= ABOUT THIS EXERCISE =
Instruction for the entries that follow: retype exactly the lines from the line with "theorem test_decode_Ex : decodesTo" to the line with "theorem test_bits_jump : decode", both included, and omit all others.

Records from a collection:

Start of Block

-- ==== Sys2Proof/Tests/Slice0.lean ====
section
/-! SUPPORT. Tests. Expected results are the spec's: the rows of 30_encoding.md R75 written out as bytes, and the vectors of
95_test_vectors.md, whose ids the names carry. The witnesses at the end meet the hypotheses of the obligations. -/

namespace Sys2Proof.Tests

open Sys2Proof Sys2Proof.Machine Sys2Proof.Claims

/-! ### Well-formed code -/

theorem test_wf_accepts : wellFormedCode [0xA9, 0x2A] = true ∧ wellFormedCode [0xEA] = true ∧
    wellFormedCode [0x6C, 0xFF, 0x12] = true := by decide

theorem test_wf_refuses_empty : wellFormedCode [] = false := by decide

theorem test_wf_refuses_illegal_opcode : wellFormedCode [0x02] = false ∧ wellFormedCode [0x80, 0x00] = false := by decide

theorem test_wf_refuses_missing_operand : wellFormedCode [0xA9] = false ∧ wellFormedCode [0xAD, 0x34] = false := by decide

theorem test_wf_refuses_extra_operand : wellFormedCode [0xEA, 0x00] = false ∧ wellFormedCode [0xA9, 0x2A, 0x00] = false := by
  decide

/-- Every number is less than the next, so no two are equal. -/
def rising (l : List Nat) : Bool := (l.zip l.tail).all fun c => decide (c.1 < c.2)

theorem test_illegal_list : illegalOpcodes.length = 105 ∧ rising illegalOpcodes = true := by decide

theorem test_table_has_151_rows : ((List.range 16).map fun h => (opcodeRows h).length).sum = 151 := by decide

/-- No byte has two rows: the rows of a part stand in rising order, each in the part of its high digit. -/
theorem test_table_rows_distinct : (List.range 16).all (fun h =>
    rising ((opcodeRows h).map (·.code.toNat)) && (opcodeRows h).all fun r => r.code.toNat / 16 == h) = true := by decide

/-! ### Decoding: every row of 30_encoding.md R75, the operand bytes 5A, or 34 12 -/

/-- Each list of bytes decodes to its instruction and leaves nothing. -/
def decodesTo (cases : List (List Byte × Instr)) : Bool := cases.all fun c => decide (decode c.1 = .ok c.2 [])

theorem test_decode_0x : decodesTo [
    ([0x00], .brk), ([0x01, 0x5A], .oraIzx 0x5A), ([0x05, 0x5A], .oraZp 0x5A),
    ([0x06, 0x5A], .aslZp 0x5A), ([0x08], .php), ([0x09, 0x5A], .oraImm 0x5A),
    ([0x0A], .aslAcc), ([0x0D, 0x34, 0x12], .oraAbs 0x1234), ([0x0E, 0x34, 0x12], .aslAbs 0x1234)] = true := by decide

theorem test_decode_1x : decodesTo [
    ([0x10, 0x5A], .bpl 0x5A), ([0x11, 0x5A], .oraIzy 0x5A), ([0x15, 0x5A], .oraZpx 0x5A),
    ([0x16, 0x5A], .aslZpx 0x5A), ([0x18], .clc), ([0x19, 0x34, 0x12], .oraAby 0x1234),
    ([0x1D, 0x34, 0x12], .oraAbx 0x1234), ([0x1E, 0x34, 0x12], .aslAbx 0x1234)] = true := by decide

theorem test_decode_2x : decodesTo [
    ([0x20, 0x34, 0x12], .jsr 0x1234), ([0x21, 0x5A], .andIzx 0x5A), ([0x24, 0x5A], .bitZp 0x5A),
    ([0x25, 0x5A], .andZp 0x5A), ([0x26, 0x5A], .rolZp 0x5A), ([0x28], .plp),
    ([0x29, 0x5A], .andImm 0x5A), ([0x2A], .rolAcc), ([0x2C, 0x34, 0x12], .bitAbs 0x1234),
    ([0x2D, 0x34, 0x12], .andAbs 0x1234), ([0x2E, 0x34, 0x12], .rolAbs 0x1234)] = true := by decide

theorem test_decode_3x : decodesTo [
    ([0x30, 0x5A], .bmi 0x5A), ([0x31, 0x5A], .andIzy 0x5A), ([0x35, 0x5A], .andZpx 0x5A),
    ([0x36, 0x5A], .rolZpx 0x5A), ([0x38], .sec), ([0x39, 0x34, 0x12], .andAby 0x1234),
    ([0x3D, 0x34, 0x12], .andAbx 0x1234), ([0x3E, 0x34, 0x12], .rolAbx 0x1234)] = true := by decide

theorem test_decode_4x : decodesTo [
    ([0x40], .rti), ([0x41, 0x5A], .eorIzx 0x5A), ([0x45, 0x5A], .eorZp 0x5A),
    ([0x46, 0x5A], .lsrZp 0x5A), ([0x48], .pha), ([0x49, 0x5A], .eorImm 0x5A),
    ([0x4A], .lsrAcc), ([0x4C, 0x34, 0x12], .jmpAbs 0x1234), ([0x4D, 0x34, 0x12], .eorAbs 0x1234),
    ([0x4E, 0x34, 0x12], .lsrAbs 0x1234)] = true := by decide

theorem test_decode_5x : decodesTo [
    ([0x50, 0x5A], .bvc 0x5A), ([0x51, 0x5A], .eorIzy 0x5A), ([0x55, 0x5A], .eorZpx 0x5A),
    ([0x56, 0x5A], .lsrZpx 0x5A), ([0x58], .cli), ([0x59, 0x34, 0x12], .eorAby 0x1234),
    ([0x5D, 0x34, 0x12], .eorAbx 0x1234), ([0x5E, 0x34, 0x12], .lsrAbx 0x1234)] = true := by decide

theorem test_decode_6x : decodesTo [
    ([0x60], .rts), ([0x61, 0x5A], .adcIzx 0x5A), ([0x65, 0x5A], .adcZp 0x5A),
    ([0x66, 0x5A], .rorZp 0x5A), ([0x68], .pla), ([0x69, 0x5A], .adcImm 0x5A),
    ([0x6A], .rorAcc), ([0x6C, 0x34, 0x12], .jmpInd 0x1234), ([0x6D, 0x34, 0x12], .adcAbs 0x1234),
    ([0x6E, 0x34, 0x12], .rorAbs 0x1234)] = true := by decide

theorem test_decode_7x : decodesTo [
    ([0x70, 0x5A], .bvs 0x5A), ([0x71, 0x5A], .adcIzy 0x5A), ([0x75, 0x5A], .adcZpx 0x5A),
    ([0x76, 0x5A], .rorZpx 0x5A), ([0x78], .sei), ([0x79, 0x34, 0x12], .adcAby 0x1234),
    ([0x7D, 0x34, 0x12], .adcAbx 0x1234), ([0x7E, 0x34, 0x12], .rorAbx 0x1234)] = true := by decide

theorem test_decode_8x : decodesTo [
    ([0x81, 0x5A], .staIzx 0x5A), ([0x84, 0x5A], .styZp 0x5A), ([0x85, 0x5A], .staZp 0x5A),
    ([0x86, 0x5A], .stxZp 0x5A), ([0x88], .dey), ([0x8A], .txa),
    ([0x8C, 0x34, 0x12], .styAbs 0x1234), ([0x8D, 0x34, 0x12], .staAbs 0x1234), ([0x8E, 0x34, 0x12], .stxAbs 0x1234)] = true := by decide

theorem test_decode_9x : decodesTo [
    ([0x90, 0x5A], .bcc 0x5A), ([0x91, 0x5A], .staIzy 0x5A), ([0x94, 0x5A], .styZpx 0x5A),
    ([0x95, 0x5A], .staZpx 0x5A), ([0x96, 0x5A], .stxZpy 0x5A), ([0x98], .tya),
    ([0x99, 0x34, 0x12], .staAby 0x1234), ([0x9A], .txs), ([0x9D, 0x34, 0x12], .staAbx 0x1234)] = true := by decide

theorem test_decode_Ax : decodesTo [
    ([0xA0, 0x5A], .ldyImm 0x5A), ([0xA1, 0x5A], .ldaIzx 0x5A), ([0xA2, 0x5A], .ldxImm 0x5A),
    ([0xA4, 0x5A], .ldyZp 0x5A), ([0xA5, 0x5A], .ldaZp 0x5A), ([0xA6, 0x5A], .ldxZp 0x5A),
    ([0xA8], .tay), ([0xA9, 0x5A], .ldaImm 0x5A), ([0xAA], .tax),
    ([0xAC, 0x34, 0x12], .ldyAbs 0x1234), ([0xAD, 0x34, 0x12], .ldaAbs 0x1234), ([0xAE, 0x34, 0x12], .ldxAbs 0x1234)] = true := by decide

theorem test_decode_Bx : decodesTo [
    ([0xB0, 0x5A], .bcs 0x5A), ([0xB1, 0x5A], .ldaIzy 0x5A), ([0xB4, 0x5A], .ldyZpx 0x5A),
    ([0xB5, 0x5A], .ldaZpx 0x5A), ([0xB6, 0x5A], .ldxZpy 0x5A), ([0xB8], .clv),
    ([0xB9, 0x34, 0x12], .ldaAby 0x1234), ([0xBA], .tsx), ([0xBC, 0x34, 0x12], .ldyAbx 0x1234),
    ([0xBD, 0x34, 0x12], .ldaAbx 0x1234), ([0xBE, 0x34, 0x12], .ldxAby 0x1234)] = true := by decide

theorem test_decode_Cx : decodesTo [
    ([0xC0, 0x5A], .cpyImm 0x5A), ([0xC1, 0x5A], .cmpIzx 0x5A), ([0xC4, 0x5A], .cpyZp 0x5A),
    ([0xC5, 0x5A], .cmpZp 0x5A), ([0xC6, 0x5A], .decZp 0x5A), ([0xC8], .iny),
    ([0xC9, 0x5A], .cmpImm 0x5A), ([0xCA], .dex), ([0xCC, 0x34, 0x12], .cpyAbs 0x1234),
    ([0xCD, 0x34, 0x12], .cmpAbs 0x1234), ([0xCE, 0x34, 0x12], .decAbs 0x1234)] = true := by decide

theorem test_decode_Dx : decodesTo [
    ([0xD0, 0x5A], .bne 0x5A), ([0xD1, 0x5A], .cmpIzy 0x5A), ([0xD5, 0x5A], .cmpZpx 0x5A),
    ([0xD6, 0x5A], .decZpx 0x5A), ([0xD8], .cld), ([0xD9, 0x34, 0x12], .cmpAby 0x1234),
    ([0xDD, 0x34, 0x12], .cmpAbx 0x1234), ([0xDE, 0x34, 0x12], .decAbx 0x1234)] = true := by decide

theorem test_decode_Ex : decodesTo [
    ([0xE0, 0x5A], .cpxImm 0x5A), ([0xE1, 0x5A], .sbcIzx 0x5A), ([0xE4, 0x5A], .cpxZp 0x5A),
    ([0xE5, 0x5A], .sbcZp 0x5A), ([0xE6, 0x5A], .incZp 0x5A), ([0xE8], .inx),
    ([0xE9, 0x5A], .sbcImm 0x5A), ([0xEA], .nop), ([0xEC, 0x34, 0x12], .cpxAbs 0x1234),
    ([0xED, 0x34, 0x12], .sbcAbs 0x1234), ([0xEE, 0x34, 0x12], .incAbs 0x1234)] = true := by decide

theorem test_decode_Fx : decodesTo [
    ([0xF0, 0x5A], .beq 0x5A), ([0xF1, 0x5A], .sbcIzy 0x5A), ([0xF5, 0x5A], .sbcZpx 0x5A),
    ([0xF6, 0x5A], .incZpx 0x5A), ([0xF8], .sed), ([0xF9, 0x34, 0x12], .sbcAby 0x1234),
    ([0xFD, 0x34, 0x12], .sbcAbx 0x1234), ([0xFE, 0x34, 0x12], .incAbx 0x1234)] = true := by decide

/-! One word of each family, bit by bit. -/

theorem test_bits_load : decode [0b10101001, 0b00101010] = .ok (.ldaImm 0x2A) [] := by decide

theorem test_bits_logic : decode [0b00111101, 0b11111111, 0b00010010] = .ok (.andAbx 0x12FF) [] := by decide

theorem test_bits_transfer : decode [0b10101010] = .ok (.tax) [] := by decide

theorem test_bits_store : decode [0b10010110, 0b11110000] = .ok (.stxZpy 0xF0) [] := by decide

theorem test_bits_arithmetic : decode [0b01110001, 0b01000000] = .ok (.adcIzy 0x40) [] := by decide

theorem test_bits_compare : decode [0b11000001, 0b00100000] = .ok (.cmpIzx 0x20) [] := by decide

theorem test_bits_incDec : decode [0b11101110, 0b00000000, 0b00000010] = .ok (.incAbs 0x0200) [] := by decide

theorem test_bits_shift : decode [0b00001010] = .ok (.aslAcc) [] := by decide

theorem test_bits_bitTest : decode [0b00100100, 0b00010000] = .ok (.bitZp 0x10) [] := by decide

theorem test_bits_branch : decode [0b11010000, 0b11111001] = .ok (.bne 0xF9) [] := by decide

theorem test_bits_jump : decode [0b01101100, 0b11111111, 0b00010010] = .ok (.jmpInd 0x12FF) [] := by decide

theorem test_bits_stack : decode [0b01001000] = .ok (.pha) [] := by decide

theorem test_bits_break : decode [0b00000000] = .ok (.brk) [] := by decide

theorem test_bits_flagOps : decode [0b00111000] = .ok (.sec) [] := by decide

theorem test_table_word : decodeTableWord 16 0x2AA9 = some (.ldaImm 0x2A) ∧ decodeTableWord 8 0xEA = some .nop ∧
    decodeTableWord 8 0xAD = some (.ldaAbs 0) ∧ decodeTableWord 8 0x02 = none := by decide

End of Block

= ANSWER TO THIS PROBLEM =
theorem test_decode_Ex : decodesTo [
    ([0xE0, 0x5A], .cpxImm 0x5A), ([0xE1, 0x5A], .sbcIzx 0x5A), ([0xE4, 0x5A], .cpxZp 0x5A),
    ([0xE5, 0x5A], .sbcZp 0x5A), ([0xE6, 0x5A], .incZp 0x5A), ([0xE8], .inx),
    ([0xE9, 0x5A], .sbcImm 0x5A), ([0xEA], .nop), ([0xEC, 0x34, 0x12], .cpxAbs 0x1234),
    ([0xED, 0x34, 0x12], .sbcAbs 0x1234), ([0xEE, 0x34, 0x12], .incAbs 0x1234)] = true := by decide

theorem test_decode_Fx : decodesTo [
    ([0xF0, 0x5A], .beq 0x5A), ([0xF1, 0x5A], .sbcIzy 0x5A), ([0xF5, 0x5A], .sbcZpx 0x5A),
    ([0xF6, 0x5A], .incZpx 0x5A), ([0xF8], .sed), ([0xF9, 0x34, 0x12], .sbcAby 0x1234),
    ([0xFD, 0x34, 0x12], .sbcAbx 0x1234), ([0xFE, 0x34, 0x12], .incAbx 0x1234)] = true := by decide

/-! One word of each family, bit by bit. -/

theorem test_bits_load : decode [0b10101001, 0b00101010] = .ok (.ldaImm 0x2A) [] := by decide

theorem test_bits_logic : decode [0b00111101, 0b11111111, 0b00010010] = .ok (.andAbx 0x12FF) [] := by decide

theorem test_bits_transfer : decode [0b10101010] = .ok (.tax) [] := by decide

theorem test_bits_store : decode [0b10010110, 0b11110000] = .ok (.stxZpy 0xF0) [] := by decide

theorem test_bits_arithmetic : decode [0b01110001, 0b01000000] = .ok (.adcIzy 0x40) [] := by decide

theorem test_bits_compare : decode [0b11000001, 0b00100000] = .ok (.cmpIzx 0x20) [] := by decide

theorem test_bits_incDec : decode [0b11101110, 0b00000000, 0b00000010] = .ok (.incAbs 0x0200) [] := by decide

theorem test_bits_shift : decode [0b00001010] = .ok (.aslAcc) [] := by decide

theorem test_bits_bitTest : decode [0b00100100, 0b00010000] = .ok (.bitZp 0x10) [] := by decide

theorem test_bits_branch : decode [0b11010000, 0b11111001] = .ok (.bne 0xF9) [] := by decide

theorem test_bits_jump : decode [0b01101100, 0b11111111, 0b00010010] = .ok (.jmpInd 0x12FF) [] := by decide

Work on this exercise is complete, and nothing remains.